Brief:
Write out, without any change, the lines in the material below that run from the line with "s.powerOns := by" through the line with "read below MEM_BYTES has a step (R68). -/", both included.

Extracted material:
/-- A W1C write only clears flags, and leaves the error identity (R25). -/
theorem clear_legal {f : Status} (h : f.Legal) (v : Word) : (f.clear v).Legal := by
  obtain ⟨hbusy, hdone, herr, hid⟩ := h
  refine ⟨fun hb => ?_, fun hd => ?_, fun he => ?_, hid⟩
  · obtain ⟨hd0, he0, hno⟩ := hbusy hb
    exact ⟨by simp [hd0], by simp [he0], hno⟩
  · obtain ⟨he0, hno⟩ := hdone (Bool.and_eq_true_iff.1 hd).1
    exact ⟨by simp [he0], hno⟩
  · exact herr (Bool.and_eq_true_iff.1 he).1

/-- A running command has no flag and no error identity, so that a completion leaves DONE alone (R92). -/
theorem finishOk_legal {f : Status} (h : f.Legal) (hb : f.busy = true) : f.finishOk.Legal := by
  obtain ⟨hbusy, -, herr, -⟩ := h
  obtain ⟨-, he0, hno⟩ := hbusy hb
  exact ⟨nofun, fun _ => ⟨he0, hno⟩, herr, .inl hno⟩

/-- An error commit reports a row of R261 with ERR alone (R264). -/
theorem finishErr_legal (f : Status) (e : ErrCode) : (f.finishErr e).Legal :=
  ⟨nofun, nofun, fun _ => ⟨e, rfl, rfl⟩, .inr ⟨e, rfl, rfl⟩⟩

/-- Settles O34, by cases on what a step can make of STATUS. -/
theorem stepKeepsStatusLegal : Obligations.StepKeepsStatusLegal := by
  intro s t hlegal hstep
  have hevent := step_statusEvent hstep
  generalize t.status = f at hevent
  cases hevent with
  | unchanged => exact hlegal
  | start v _ _ => exact start_legal s.status
  | overrun v _ _ => exact overrun_legal hlegal
  | clear v _ _ => exact clear_legal hlegal v
  | reset _ _ => exact reset_legal
  | done hm => exact finishOk_legal hlegal hm.1
  | error _ e => exact finishErr_legal s.status e

/-! ## KEY_OUT over all steps -/

/-- No host write changes KEY_OUT, which is read-only (R33, R43). -/
theorem writeOffset_keyOut (s : State) (off : Nat) (v : Word) : (s.writeOffset off v).keyOut = s.keyOut := by
  unfold State.writeOffset
  split
  · rename_i r _
    by_cases hr : r = .keyOut
    · rw [hostWriteReg_readOnly s v (by simp [hr, readOnlyRegs])]
    · exact hostWriteReg_readReg s r v .keyOut (Ne.symm hr) nofun
  · rfl

/-- Of the host's and the platform's actions only the resets change KEY_OUT. -/
theorem hostEffect_keyOut {s u t : State} (h : HostEffect s u t) :
    t.keyOut = u.keyOut ∨ s.script.head? = some .reset ∨ s.script.head? = some .powerOn := by
  cases h with
  | quiet => exact .inl rfl
  | regWrite off v _ _ => exact .inl (writeOffset_keyOut u off v)
  | regRead off => exact .inl rfl
  | store a b _ => exact .inl (storeByte_readReg u a b .keyOut)
  | load a _ => exact .inl (loadByte_readReg u a .keyOut)
  | reset rest hs => exact .inr (.inl (by simp [hs]))
  | powerOn rest hs => exact .inr (.inr (by simp [hs]))

/-- Settles O30: of the commands only DECIPHER's rule writes KEY_OUT, and an error commit writes only STATUS. -/
theorem keyOutWrittenOnlyByDecipher : Obligations.KeyOutWrittenOnlyByDecipher := by
  intro s t hstep hne
  cases step_effect hstep with
  | host script t hm he =>
    refine .inr ⟨hm, (hostEffect_keyOut he.of_endTurn).resolve_left fun h => hne ?_⟩
    rw [h, withScript_keyOut, endTurn_keyOut]
  | done i u hm hfetch hw =>
    by_cases hi : Reg.keyOut ∈ writtenRegs i
    · have hdec : i = .decipher := by cases i <;> simp [writtenRegs] at hi ⊢
      exact .inl ⟨hm, by rw [decodeOpcode_ok.1 hfetch, hdec]; rfl⟩
    · have hkeep : u.keyOut = s.endTurn.keyOut := hw.regs .keyOut hi
      exact absurd (by rw [finish_keyOut, hkeep, endTurn_keyOut]) hne
  | error e hm => exact absurd (by rw [fail_keyOut, endTurn_keyOut]) hne

end Sys2Proof.Machine
end

section
/-! PROOFS. The family 20_memory.md: the host's accesses to MEM and to the registers, the footprint of a running command,
the power-on reset, and what the engine writes and reads. -/

namespace Sys2Proof.Machine

/-! ## A host access, stepped -/

theorem step_regWrite {s : State} {width off : Nat} {v : Word} {rest : List HostAction} (hm : HostMoves s)
    (h : s.script = .regWrite width off v :: rest) : step s = hostRegWrite width off v (s.accessed rest) := by
  rw [step_host hm, hostStep, endTurn_script, h]
  rfl

theorem step_regRead {s : State} {width off : Nat} {rest : List HostAction} (hm : HostMoves s)
    (h : s.script = .regRead width off :: rest) : step s = hostRegRead width off (s.accessed rest) := by
  rw [step_host hm, hostStep, endTurn_script, h]
  rfl

theorem step_memWrite {s : State} {a : Nat} {b : Byte} {bs : List Byte} {rest : List HostAction} (hm : HostMoves s)
    (h : s.script = .memWrite a (b :: bs) :: rest) :
    step s = hostMemWrite a b (s.accessed (moreWrites (a + 1) bs rest)) := by
  rw [step_host hm, hostStep, endTurn_script, h]
  rfl

theorem step_memRead {s : State} {a n : Nat} {rest : List HostAction} (hm : HostMoves s)
    (h : s.script = .memRead a (n + 1) :: rest) :
    step s = hostMemRead a (s.accessed (moreReads (a + 1) n rest)) := by
  rw [step_host hm, hostStep, endTurn_script, h]
  rfl

@[simp] theorem accessed_params (s : State) (rest : List HostAction) : (s.accessed rest).params = s.params := by
  simp [State.accessed]

@[simp] theorem accessed_hazard (s : State) (rest : List HostAction) : (s.accessed rest).hazard = s.hazard := by
  simp [State.accessed]

@[simp] theorem accessed_draws (s : State) (rest : List HostAction) : (s.accessed rest).draws = s.draws := by
  simp [State.accessed]

@[simp] theorem accessed_powerOns (s : State) (rest : List HostAction) : (s.accessed rest).powerOns = s.powerOns := by
  simp [State.accessed]

@[simp] theorem accessed_script (s : State) (rest : List HostAction) : (s.accessed rest).script = rest := rfl

@[simp] theorem accessed_byteAt (s : State) (rest : List HostAction) (a : Nat) :
    (s.accessed rest).byteAt a = s.byteAt a := by
  simp [State.accessed]

@[simp] theorem accessed_inFootprint (s : State) (rest : List HostAction) (a : Nat) :
    (s.accessed rest).inFootprint a = s.inFootprint a := by
  simp [State.accessed]

/-- A byte write below MEM_BYTES has a step (R68). -/
theorem step_memWrite_inMem {s : State} {a : Nat} {b : Byte} {bs : List Byte} {rest : List HostAction}
    (hm : HostMoves s) (ha : a < s.params.memBytes) (h : s.script = .memWrite a (b :: bs) :: rest) :
    step s = .next ((s.accessed (moreWrites (a + 1) bs rest)).storeByte a b) := by
  rw [step_memWrite hm h, hostMemWrite, accessed_params, if_pos ha]

/-- A byte read below MEM_BYTES has a step (R68). -/
theorem step_memRead_inMem {s : State} {a n : Nat} {rest : List HostAction} (hm : HostMoves s)
    (ha : a < s.params.memBytes) (h : s.script = .memRead a (n + 1) :: rest) :
    step s = .next ((s.accessed (moreReads (a + 1) n rest)).loadByte a) := by
  rw [step_memRead hm h, hostMemRead, accessed_params, if_pos ha]

/-! ## The host interface -/

theorem regAccessOk_outside {width off : Nat} (h : width ≠ 4 ∨ off % 4 ≠ 0 ∨ 0x100 ≤ off) :
    regAccessOk width off = false := by
  simp only [regAccessOk, Bool.and_eq_false_iff, beq_eq_false_iff_ne, decide_eq_false_iff_not]
  omega

/-- Whose move it is does not depend on which actions the host has left, if it has one. -/
theorem hostMoves_script {s : State} (hm : HostMoves s) (action : HostAction) (rest : List HostAction) :
    HostMoves { s with script := action :: rest } :=
  hm.imp id fun h => ⟨nofun, h.2⟩

theorem accessed_setScript (s : State) (script rest : List HostAction) :
    State.accessed { s with script := script } rest = s.accessed rest := by
  unfold State.accessed State.endTurn
  split <;> rfl

/-- A byte write neither reads nor changes the script. -/
theorem storeByte_accessed (s : State) (script rest : List HostAction) (a : Nat) (b : Byte) :
    { (s.accessed script).storeByte a b with script := rest } = (s.accessed rest).storeByte a b := by
  simp only [State.storeByte, accessed_inFootprint]
  split <;> rfl

/-- A byte read neither reads nor changes the script. -/
theorem loadByte_accessed (s : State) (script rest : List HostAction) (a : Nat) :
    { (s.accessed script).loadByte a with script := rest } = (s.accessed rest).loadByte a := by
  simp only [State.loadByte, accessed_inFootprint]
  split <;> rfl

theorem moreWrites_eq (a : Nat) (bs : List Byte) (rest : List HostAction) :
    moreWrites a bs rest = if bs = [] then rest else .memWrite a bs :: rest := by
  cases bs <;> rfl

theorem moreReads_eq (a n : Nat) (rest : List HostAction) :
    moreReads a n rest = if n = 0 then rest else .memRead a n :: rest := by
  cases n <;> rfl

/-- Settles O13: the bound checks decide what is refused, and a byte access does the same whatever follows it. -/
theorem hostAccessInterface : Obligations.HostAccessInterface := by
  intro s rest hm
  refine ⟨fun width off v hout => ?registers, fun a n b bs ha => ?refused, fun a n b bs ha => ?stepped⟩
  case registers =>
    have hbad := regAccessOk_outside hout
    refine ⟨fun hscript => ?_, fun hscript => ?_⟩
    · simp [step_regWrite hm hscript, hostRegWrite, hbad]
    · simp [step_regRead hm hscript, hostRegRead, hbad]
  case refused =>
    refine ⟨fun hscript => ?_, fun hscript => ?_⟩
    · rw [step_memWrite hm hscript, hostMemWrite, accessed_params, if_neg (by omega)]
    · rw [step_memRead hm hscript, hostMemRead, accessed_params, if_neg (by omega)]
  case stepped =>
    refine ⟨fun hscript => ⟨_, step_memWrite_inMem hm ha hscript, ?_, ?_⟩,
      fun hscript => ⟨_, step_memRead_inMem hm ha hscript, ?_, ?_⟩⟩
    · rw [storeByte_script, accessed_script, moreWrites_eq]
    · rw [step_memWrite_inMem (hostMoves_script hm _ _) ha rfl, storeByte_accessed, accessed_setScript]
      rfl
    · rw [loadByte_script, accessed_script, moreReads_eq]
    · rw [step_memRead_inMem (n := 0) (hostMoves_script hm _ _) ha rfl, loadByte_accessed, accessed_setScript]
      rfl

/-! ## A byte access -/

theorem accessed_storeByte_sameRegs (s : State) (rest : List HostAction) (a : Nat) (b : Byte) :
    SameRegs [] s ((s.accessed rest).storeByte a b) :=
  SameRegs.of_accessed fun r _ => storeByte_readReg _ a b r

theorem accessed_storeByte_outside (s : State) (rest : List HostAction) (a : Nat) (b : Byte) :
    SameMemOutside ⟨a, 1⟩ s ((s.accessed rest).storeByte a b) :=
  fun x hx => (storeByte_outside _ a b x hx).trans (accessed_byteAt s rest x)

theorem accessed_loadByte_sameRegs (s : State) (rest : List HostAction) (a : Nat) :
    SameRegs [] s ((s.accessed rest).loadByte a) :=
  SameRegs.of_accessed fun r _ => loadByte_readReg _ a r

theorem accessed_loadByte_sameMem (s : State) (rest : List HostAction) (a : Nat) :
    SameMem s ((s.accessed rest).loadByte a) := by
  intro x
  rw [loadByte_byteAt, accessed_byteAt]

/-- Settles O14: outside the footprint the access is a plain store or a plain load. -/
theorem hostByteAccess : Obligations.HostByteAccess := by
  intro s a b rest hm ha hfoot
  have hfoot' : (s.accessed rest).inFootprint a = false := by rw [accessed_inFootprint, hfoot]
  refine ⟨fun hscript => ?write, fun hscript => ?read⟩
  case write =>
    refine ⟨_, step_memWrite_inMem hm ha hscript, storeByte_inside _ a b hfoot', accessed_storeByte_outside s rest a b,
      accessed_storeByte_sameRegs s rest a b, storeByte_script _ a b, ?_⟩
    simp [storeByte_hazard, moreWrites, hfoot]
  case read =>
    refine ⟨_, step_memRead_inMem hm ha hscript, ?_, accessed_loadByte_sameMem s rest a,
      accessed_loadByte_sameRegs s rest a, loadByte_script _ a, ?_⟩
    · simp [loadByte_reads, hfoot]
    · simp

/-! ## The footprint -/

/-- The footprint of a running command of the opcode map (R64). -/
theorem inFootprint_command {s : State} {i : Instr} (hb : s.status.busy = true) (hd : decodeOpcode s.opcode = .ok i)
    (a : Nat) :
    s.inFootprint a = true ↔ (∃ w ∈ s.readWindows i, w.has a = true) ∨ (s.destWindow i).has a = true := by
  have hreads : s.pendingReads = s.readWindows i := by simp only [State.pendingReads, State.fetch, hd]
  have hdest : s.pendingDest = s.destWindow i := by simp only [State.pendingDest, State.fetch, hd]
  rw [inFootprint_busy hb, hreads, hdest]

/-- The footprint while a reserved OPCODE is pending (log entry 14). -/
theorem inFootprint_reserved {s : State} (hb : s.status.busy = true) (hr : ReservedOpcode s.opcode.toNat) (a : Nat) :
    s.inFootprint a = true ↔ s.dstWindow.has a = true := by
  have hd := decodeOpcode_reserved hr
  have hreads : s.pendingReads = [] := by simp only [State.pendingReads, State.fetch, hd]
  have hdest : s.pendingDest = s.dstWindow := by simp only [State.pendingDest, State.fetch, hd]
  simp [inFootprint_busy hb, hreads, hdest]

Reply to the task:
@[simp] theorem accessed_powerOns (s : State) (rest : List HostAction) : (s.accessed rest).powerOns = s.powerOns := by
  simp [State.accessed]

@[simp] theorem accessed_script (s : State) (rest : List HostAction) : (s.accessed rest).script = rest := rfl

@[simp] theorem accessed_byteAt (s : State) (rest : List HostAction) (a : Nat) :
    (s.accessed rest).byteAt a = s.byteAt a := by
  simp [State.accessed]

@[simp] theorem accessed_inFootprint (s : State) (rest : List HostAction) (a : Nat) :
    (s.accessed rest).inFootprint a = s.inFootprint a := by
  simp [State.accessed]

/-- A byte write below MEM_BYTES has a step (R68). -/
theorem step_memWrite_inMem {s : State} {a : Nat} {b : Byte} {bs : List Byte} {rest : List HostAction}
    (hm : HostMoves s) (ha : a < s.params.memBytes) (h : s.script = .memWrite a (b :: bs) :: rest) :
    step s = .next ((s.accessed (moreWrites (a + 1) bs rest)).storeByte a b) := by
  rw [step_memWrite hm h, hostMemWrite, accessed_params, if_pos ha]

/-- A byte read below MEM_BYTES has a step (R68). -/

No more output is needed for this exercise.